Friday, March 12, 2010

Bees On My Bonnet

Bees used to land on my head occasionally when I was fully bald. I don’t know why, they just did. Maybe to them my head looked like a giant pink flower. I left them alone too – better to wait for them to get bored and fly away then to try to usher them off and end up with a huge bee-goiter on the top of my head. So I’d sit there stock-still, aware in a weird cellular way of every tiny movement the bee made, or even didn’t make; even if it didn’t move I sat there, jaw clenched, willing myself to impersonate Greek statuary until the thing got bored and flew off.

I’m not fond of bees. They always seem kind of irritated to me, and ever since I wiped out that whole bee colony in the tree I’ve worried that they might be planning some dark, violent insect form of revenge. Stinging me to a swollen pulpy death comes to mind, and for all I know the bees that land on my scalp might be the early scouts of the bee equivalent of the Kido Butai, a thrumming mass of about 10,000 irritated Africanized bees all looking for that biped what done in the Queen (a sort of 10,000 Ronin, if you will).

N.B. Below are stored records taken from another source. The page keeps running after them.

-- ==== Sys2Proof/Machine/Dram.lean ====
section
/-! DEFINITION. Device memory as every unit reaches it: the paths between the dies (R21), the hash of the views (R169), the
codewords (R175, R176), the channels' grants (R181), and translation (R172 to R177). -/

namespace Sys2Proof.Machine

/-! ### Paths of the on-chip network (R21) -/

/-- The links that a packet crosses between two dies, in order, by the numbers of R447. -/
def diePath (p : Part) : Die → Die → List Nat
  | .tier a, .tier b =>
    if a = b then [] else
    match p with
    | .gx2 => [0]
    | .gx4 => if (a + 1) % 4 = b then [a] else if (b + 1) % 4 = a then [b] else [4 + a, 4 + b]
  | .tier a, .plinth => [4 + a]
  | .plinth, .tier b => [4 + b]
  | .plinth, .plinth => []

/-- A link is fenced (R454). -/
def State.fenced (s : State) (l : Nat) : Bool := s.fld F.LNK_LINK_STATE 0 (2 * l) = 3

/-- The path between two dies crosses a fenced link: what it would carry is answered UE (R454). -/
def State.cut (s : State) (a b : Die) : Bool := (diePath s.part a b).any s.fenced

/-- The die of a channel (R165). -/
def chanDie (ch : Nat) : Die := .tier (ch / 32)

/-! ### Device memory -/

/-- The channel and the offset within it of a device physical address (R169); `none` outside every view. -/
def dpaRoute (p : Part) (dpa : Nat) : Option (Nat × Nat) :=
  if dpa < Config.farSize p then
    let g := dpa >>> 12
    match p with
    | .gx4 =>
      let u := g >>> 7
      let h := (u ^^^ (u >>> 7) ^^^ (u >>> 14) ^^^ (u >>> 21)) % 128
      some ((g % 128) ^^^ h, (u <<< 12) + dpa % 4096)
    | .gx2 =>
      let u := g >>> 6
      let h := (u ^^^ (u >>> 6) ^^^ (u >>> 12) ^^^ (u >>> 18)) % 64
      some ((g % 64) ^^^ h, (u <<< 12) + dpa % 4096)
  else if dpa < 0x20000000000 then none else
    let o := dpa - 0x20000000000
    let t := o >>> 39
    let n := (o - (t <<< 39)) >>> 12
    if Config.tiers p ≤ t ∨ 0x6000000000 ≤ o - (t <<< 39) then none else
    let v := n >>> 5
    let h := (v ^^^ (v >>> 5) ^^^ (v >>> 10) ^^^ (v >>> 15) ^^^ (v >>> 20)) % 32
    some (32 * t + ((n % 32) ^^^ h), (v <<< 12) + dpa % 4096)

/-- The key of a byte of memory: its channel and its offset within it, so that the two views of R170 name
the same byte. -/
def physKey (ch off : Nat) : Nat := ch * 2 ^ 34 + off

/-- The canonical form of memory: byte keys strictly rising, and no entry of the byte that an unlisted one reads as. -/
def Memory.wf (m : List Host.Cell) : Bool := swf (0 : Byte) m

/-- A byte of memory; one that nothing has written reads as zero, as bring-up leaves it (R482). -/
def State.byte (s : State) (k : Nat) : Byte := sget 0 s.mem k

/-- Store a byte of memory. -/
def State.setByte (s : State) (k : Nat) (b : Byte) : State := { s with mem := sput 0 s.mem k b }

/-- Who makes an access: its requester class (R464), the partition whose tables and XTS keys it uses, the partition it is
attributed to (R182), 64 being the physical function, and the die it comes from (R21). -/
structure Rq where
  cls : Nat
  part : Nat
  attr : Nat
  die : Die
  deriving DecidableEq, Repr

/-- Class 0: the cells and the loader of pool `p`. -/
def cellRq (p part : Nat) : Rq := ⟨0, part, part, .tier (p / 16)⟩

/-- Class 1: the core of pool `p`. -/
def pcoreRq (p part : Nat) : Rq := ⟨1, part, part, .tier (p / 16)⟩

/-- Class 2: the DMA engine of pool `p`. -/
def dmaRq (p part : Nat) : Rq := ⟨2, part, part, .tier (p / 16)⟩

Today I was outside in the sun, and a bee landed on my head again. But aha, I had a surprise in store for it. My scalp has grown just sufficiently bristly that it no longer presents to bees a smooth, slightly spongy, and inviting landing field. Now my scalp bristles with tiny hairs, insignificant at human scale but veritable Rommelspargel at bee scale. The bee landed, squirmed around for a few seconds as it tried to find a comfortable position amid the bristles, and soon gave up and flew away, irritated. I imagine that when it returned to the hive, its communication-dance read “I found a huge pink flower, but it’s bristly and unpalatable. Sorry, guys.”

But I still keep an eye out for the Kido Butai. You just can’t bee too cautious. Or too eager to spawn a cheap pun.